Ph.D. Student / NUS Sound and Music Computing Lab

Junchuan Zhao

Research on expressive voice, music intelligence, neural audio, and human-centered multimodal generation.

My work studies controllable generation systems that preserve expression, style, and human intent across sound and movement.

Ph.D. Student NUS School of Computing Sound and Music Computing Lab

About

I study generative AI for voice, music, and human motion, with an emphasis on controllable systems that support expressive creation.

I am a Ph.D. student at the School of Computing, National University of Singapore, advised by Prof. Ye Wang in the Sound and Music Computing Lab.

My research covers speech and singing voice synthesis, neural audio codecs, music generation, talking head generation, co-speech gesture generation, and affective multimodal learning.

I am especially interested in models and interfaces that make generated media easier to guide, evaluate, and use in creative or communicative settings.

Before and alongside my research, I have spent many years studying piano and singing. This musical background shapes the questions I care about: how generated sound can remain controllable, expressive, and useful for real creative workflows.

For selected performances and music projects, check my music page.

Research Focus

Three threads connect most of my work: expressive voice generation, music and audio intelligence, and multimodal human signal modeling.

Speech and Singing Voice Generation

Speech synthesis, singing voice synthesis, voice conversion, singing technique control, and zero-shot vocal modeling.

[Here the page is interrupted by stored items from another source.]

/-- The access of a core to a register of this module, by offset, as the requester that it presents: a window of the module to itself
presents the window's partition (R43). -/
def State.registerOf (s : State) (c a : Nat) (write : Bool) : Option (Requester × Nat) :=
  match locate a with
  | .reg off => some (s.coreRq c, off)
  | .remote w x => match s.windowTarget (s.coreRq c) (if write then 2 else 1) a w x with
    | (_, .inr (e, t)) => if e.module = s.selfModule then (match locate t with
      | .reg off => some ({ s.coreRq c with part := e.dstPart }, off)
      | _ => none) else none
    | _ => none
  | _ => none

/-- A message of a core to a line's home through a page whose PBMT is NC or IO (R321). -/
def State.ncSend (s : State) (c a n op : Nat) (m : Msg) (w : Waiter) : State :=
  match s.judge (s.coreRq c) op a n with
  | (s, some e) => if op = 2 then s.coverCpu c e else (match w with
    | .cpuFetch _ => s.cpuFetched c e
    | _ => s.cpuLoaded c 0 n false (op == 3) e [])
  | (s, none) => (s.openAccess (s.coreRq c) none a n op w).send { m with off := a % 64, len := n, tag := s.nextId }

/-- A load or fetch of a range or page that is not cached. -/
def State.ncLoad (s : State) (c a n rd : Nat) (sx fetch : Bool) (mark : Nat) : State :=
  match s.registerOf c a false with
  | some (rq, off) =>
    let r := s.regRead rq off n
    if fetch then r.1.cpuFetched c stAccessError else r.1.cpuLoaded c rd n sx false r.2.1 (leBytes n r.2.2)
  | none =>
    if cacheable a ∧ (linesOf a n).length = 1 then s.ncSend c a n 1 (msg mNCRd (a / 64) ncAgent) (fetchWaiter c rd n sx fetch)
    else match s.issueRead (s.coreRq c) none a n (fetchWaiter c rd n sx fetch) mark with
      | (s, .done st b) => s.loadDone c rd n sx fetch st b
      | (s, .open) => s

/-- A store to a range or page that is not cached. -/
def State.ncStore (s : State) (c a : Nat) (b : List Byte) (mark : Nat) : State :=
  match s.registerOf c a true with
  | some (rq, off) =>
    let r := s.regWrite rq off b.length (leNat b)
    r.1.coverCpu c r.2
  | none =>
    if cacheable a ∧ (linesOf a b.length).length = 1 then
      s.ncSend c a b.length 2 { msg (if b.length = 64 then mNCWr else mNCWrP) (a / 64) ncAgent with data := b } .plain
    else match s.issueWrite (s.coreRq c) none a b .plain mark with
      | (s, .done st _) => s.coverCpu c st
      | (s, .open) => s

/-- An AMO of a range or page that is not cached. -/
def State.ncAmo (s : State) (c aop a n v cmp rd mark : Nat) : State :=
  if (s.registerOf c a true).isSome ∨ isHost a then s.trapCpu c trapStore
  else if cacheable a then
    s.ncSend c a n 3 { msg mNCAtom (a / 64) ncAgent with op := aop, data := leBytes n v ++ leBytes n cmp } (.cpuLoad c rd n true)
  else match s.issueAtomic (s.coreRq c) none a n aop v cmp (.cpuLoad c rd n true) mark with
    | (s, .done st b) => s.cpuLoaded c rd n true true st b
    | (s, .open) => s

/-- LR of a target that is not cached: the reservation lives at its home or endpoint; another module takes none. -/
def State.ncLr (s : State) (c a n rd mark : Nat) : State × Bool :=
  if (s.registerOf c a false).isSome ∨ isHost a then (s.trapCpu c trapLoad, true)
  else if cacheable a ∧ s.lineBusy (a / 64) then (s, false)
  else
    let s := s.dropReserved c
    match s.issueRead (s.coreRq c) none a n (.cpuLoad c rd n true) mark with
    | (s, .done st b) =>
      let s := if st = stOk ∧ (windowOf a).isNone then s.addResv c (a / 64) else s
      (s.cpuLoaded c rd n true false st b, true)
    | (s, .open) => (s, true)

/-- SC of a target that is not cached: it succeeds only if the reservation is still there. -/
def State.ncSc (s : State) (c a n v rd : Nat) : State × Bool :=
  if (s.registerOf c a true).isSome ∨ isHost a then (s.trapCpu c trapStore, true)
  else if cacheable a ∧ s.lineBusy (a / 64) then (s, false)
  else
    let held := s.resvs.contains ⟨c, a / 64⟩
    let s := s.dropReserved c
    if held then
      let r := s.writeLocal (s.coreRq c) none a (leBytes n v)
      ((r.1.coverCpu c r.2).setXreg c rd (if r.2 = stOk then 0 else 1), true)
    else (s.setXreg c rd 1, true)

/-- An operation on a target that is not cached: false where it waits. -/
def State.ncOp (s : State) (c : Nat) (op : CpuOp) (mark : Nat) : State × Bool :=
  match op with
  | .load a n rd sx fetch => (s.ncLoad c a n rd sx fetch mark, true)
  | .store a n v => (s.ncStore c a (leBytes n v) mark, true)
  | .amo aop a n v cmp rd _ _ => (s.ncAmo c aop a n v cmp rd mark, true)
  | .lr a n rd _ _ => s.ncLr c a n rd mark
  | .sc a n v rd _ _ => s.ncSc c a n v rd
  | .zero a => (s.ncStore c (a / 64 * 64) (List.replicate 64 0) mark, true)
  | .flush _ => (s, true)

/-! ## Issue, and waiting operations -/

/-- R34, R37: an access to cacheable memory that is refused. -/
def State.refuseOp (s : State) (c : Nat) (op : CpuOp) (st : Nat) : State :=
  match op with
  | .load _ n rd sx fetch => s.loadDone c rd n sx fetch st []
  | .lr _ n rd _ _ => s.cpuLoaded c rd n true false st []
  | .amo _ _ n _ _ rd _ _ => s.cpuLoaded c rd n true true st []
  | .store _ _ _ => s.coverCpu c st
  | .sc _ _ _ rd _ _ => (s.coverCpu c st).setXreg c rd 1
  | .zero _ => s.coverCpu c st
  | .flush _ => s

/-- Whether an operation reads only, for its right. -/
def CpuOp.access : CpuOp → Nat
  | .load _ _ _ _ _ => 1
  | .lr _ _ _ _ _ => 1
  | .amo _ _ _ _ _ _ _ _ => 3
  | _ => 2

def CpuOp.isFlush : CpuOp → Bool
  | .flush _ => true
  | _ => false

/-- An operation acts in the state that it finds: false where it waits. -/
def State.cpuDo (s : State) (c : Nat) (nc : Bool) (op : CpuOp) (mark : Nat) : State × Bool :=
  if cacheable op.addr && !nc then
    if op.isFlush then s.cachedOp c op
    else match s.judge (s.coreRq c) op.access op.addr op.size with
      | (s, some st) => (s.refuseOp c op st, true)
      | (s, none) => s.cachedOp c op
  else s.ncOp c op mark

/-- What holds an operation holds the accesses that it has opened, numbered from n on. -/
def State.follow (s : State) (c id n : Nat) : State :=
  let ids := (s.opens.filter (fun o => decide (n ≤ o.id) && o.who.kind == .cpu && o.who.unit == c && o.ctx.isNone)).map (·.id)
  let mine := (s.cpu c).order.filter (fun h => h.id == id)
  if ids.isEmpty || mine.isEmpty then s
  else s.updCpu c (fun x => { x with order := x.order ++ (mine.map (fun h => ids.map (fun i => { h with id := i }))).flatten })

/-- The operation acts unless a barrier or an earlier one holds it; one that does not end waits. -/
def State.attempt (s : State) (x : Stall) : State :=
  if s.barred x.cpu x.id x.nc x.op ∨ s.behind x.cpu x.id x.op then { s with stalls := s.stalls ++ [x] }
  else match s.cpuDo x.cpu x.nc x.op (s.opMark x.cpu x.id x.nc x.op) with
    | (t, true) => t.follow x.cpu x.id s.nextId
    | (t, false) => { t with stalls := t.stalls ++ [x] }

/-- The core executes: it is out of reset, and no FENCE.COMPLETE waits. -/
def State.cpuRuns (s : State) (c : Nat) : Bool := decide (c < 96) && !(s.cpu c).inReset && (s.cpu c).fenceRd.isNone

/-- A core issues an operation. -/
def State.cpuIssue (s : State) (c : Nat) (nc : Bool) (op : CpuOp) : State :=
  if !s.cpuRuns c ∨ !op.sizeOk then s
  else match op.alignTrap with
    | some t => s.trapCpu c t
    | none => (({ s with nextId := s.nextId + 1 }).markHolds c s.nextId op).attempt ⟨s.nextId, c, nc, op⟩

/-- The core's waiting operations act in program order, as far as they can. -/
def State.wakeCpu (s : State) (c : Nat) : State :=
  let mine := s.stalls.filter (fun x => x.cpu == c)
  if mine.isEmpty then s
  else
    let rest := s.stalls.filter (fun x => x.cpu != c)
    (mine.foldl State.attempt { s with stalls := rest }).tryFence c

/-- A prefetch on a miss asks for the line; it raises nothing. -/
def State.prefetch (s : State) (c a : Nat) (w : Bool) : State :=
  if !s.cpuRuns c ∨ !cacheable a then s
  else match s.judge (s.coreRq c) (if w then 2 else 1) (a / 64 * 64) 64 with
    | (s, some _) => s
    | (s, none) => if (s.line c (a / 64)).st = .inv then s.agentAsk c (a / 64) w else s

/-! ## Barrier instructions -/

/-- FENCE (R281). -/
def State.fence (s : State) (c pred succ : Nat) (tso : Bool) : State :=
  if !s.cpuRuns c then s
  else if tso then s.barrierTso c
  else s.barrier c (pred % 16) (succ % 16)

/-- FENCE.COMPLETE waits for every covered access; it also orders them (R292). -/
def State.fenceComplete (s : State) (c rd : Nat) : State :=
  if !s.cpuRuns c then s
  else ((s.barrier c 15 15).updCpu c (fun x => { x with fenceRd := some rd })).tryFence c

/-- R297: an encoding of custom-0 with funct3 0 or 1 that defines no instruction. -/
def xtzfenceBad (w : Nat) : Bool :=
  let f3 := getBits w 12 3
  decide (w % 128 = 0x0B) && decide (f3 ≤ 1) && (getBits w 15 17 != 0 || (f3 == 0 && getBits w 7 5 != 0))

def execCpuLoad (cpu addr size rd : Nat) (signed fetch nc : Bool) (s : State) : Host.Outcome State Fault Refusal :=
  answer (s.cpuIssue cpu nc (.load addr size rd signed fetch))
def execCpuStore (cpu addr size value : Nat) (nc : Bool) (s : State) : Host.Outcome State Fault Refusal :=
  answer (s.cpuIssue cpu nc (.store addr size value))
def execCpuAmo (cpu aop addr size value cmp rd : Nat) (nc aq rl : Bool) (s : State) : Host.Outcome State Fault Refusal :=
  answer (s.cpuIssue cpu nc (.amo aop addr size value cmp rd aq rl))
def execCpuLr (cpu addr size rd : Nat) (nc : Bool) (aqrl : Bool × Bool) (s : State) : Host.Outcome State Fault Refusal :=
  answer (s.cpuIssue cpu nc (.lr addr size rd aqrl.1 aqrl.2))
def execCpuSc (cpu addr size value rd : Nat) (nc : Bool) (aqrl : Bool × Bool) (s : State) : Host.Outcome State Fault Refusal :=
  answer (s.cpuIssue cpu nc (.sc addr size value rd aqrl.1 aqrl.2))
def execCboFlush (cpu addr : Nat) (s : State) : Host.Outcome State Fault Refusal := answer (s.cpuIssue cpu false (.flush addr))
/-- CBO.CLEAN acts as CBO.FLUSH (R315). -/
def execCboClean (cpu addr : Nat) (s : State) : Host.Outcome State Fault Refusal := answer (s.cpuIssue cpu false (.flush addr))
/-- CBO.INVAL acts as CBO.FLUSH (R315). -/
def execCboInval (cpu addr : Nat) (s : State) : Host.Outcome State Fault Refusal := answer (s.cpuIssue cpu false (.flush addr))
def execCboZero (cpu addr : Nat) (s : State) : Host.Outcome State Fault Refusal := answer (s.cpuIssue cpu false (.zero addr))
def execPrefetch (cpu addr : Nat) (w : Bool) (s : State) : Host.Outcome State Fault Refusal := answer (s.prefetch cpu addr w)
def execFence (cpu pred succ : Nat) (tso : Bool) (s : State) : Host.Outcome State Fault Refusal := answer (s.fence cpu pred succ tso)
/-- FENCE.ORDER: an ORDER over every access of the core (R297). -/
def execFenceOrder (cpu : Nat) (s : State) : Host.Outcome State Fault Refusal := answer (if s.cpuRuns cpu then s.barrier cpu 15 15 else s)
def execFenceComplete (cpu rd : Nat) (s : State) : Host.Outcome State Fault Refusal := answer (s.fenceComplete cpu rd)
def execXtzfenceIllegal (cpu word : Nat) (s : State) : Host.Outcome State Fault Refusal :=
  answer (if s.cpuRuns cpu ∧ xtzfenceBad word then s.trapCpu cpu trapIllegal else s)
/-- SFENCE.VMA acts on the hart's own translations alone, which lie in the hart: no device cache changes (R339). -/
def execSfenceVma (_cpu : Nat) (s : State) : Host.Outcome State Fault Refusal := answer s
/-- R296: an interrupt during FENCE.COMPLETE: the instruction does not retire, and what it covers stays to be covered. -/
def execCpuInterrupt (cpu : Nat) (s : State) : Host.Outcome State Fault Refusal :=
  answer (if (s.cpu cpu).fenceRd.isSome then s.updCpu cpu (fun x => { x with fenceRd := none }) else s)

/-! ## Rows that change an agent's line -/

def execSnpS (m : Msg) (s : State) : Host.Outcome State Fault Refusal := answer ((s.toAgent mSnpS m State.agentSnpS).wakeCpu m.agent)
def execSnpInv (m : Msg) (s : State) : Host.Outcome State Fault Refusal := answer ((s.toAgent mSnpInv m State.agentSnpInv).wakeCpu m.agent)
def execSnpRcl (m : Msg) (s : State) : Host.Outcome State Fault Refusal := answer ((s.toAgent mSnpRcl m State.agentSnpRcl).wakeCpu m.agent)
def execDataS (m : Msg) (s : State) : Host.Outcome State Fault Refusal :=
  answer ((s.toAgent mDataS m (fun s m => s.agentData m .shared)).wakeCpu m.agent)
def execDataE (m : Msg) (s : State) : Host.Outcome State Fault Refusal :=
  answer ((s.toAgent mDataE m (fun s m => s.agentData m .excl)).wakeCpu m.agent)
def execDataM (m : Msg) (s : State) : Host.Outcome State Fault Refusal := answer ((s.toAgent mDataM m State.agentDataM).wakeCpu m.agent)
def execGntM (m : Msg) (s : State) : Host.Outcome State Fault Refusal := answer ((s.toAgent mGntM m State.agentGntM).wakeCpu m.agent)
def execCmpPut (m : Msg) (s : State) : Host.Outcome State Fault Refusal := answer ((s.toAgent mCmpPut m State.agentCmpPut).wakeCpu m.agent)

end Sys2Proof.Machine
end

Music and Audio Intelligence

Neural audio codecs, controllable audio generation, piano transcription/rendering, music style transfer, and creative ML systems.

Audio-Driven Human Generation

Talking head generation, co-speech gesture generation, multimodal emotion analysis, and human-centered generation.

Recent News

A compact timeline for papers, internships, teaching, and milestones.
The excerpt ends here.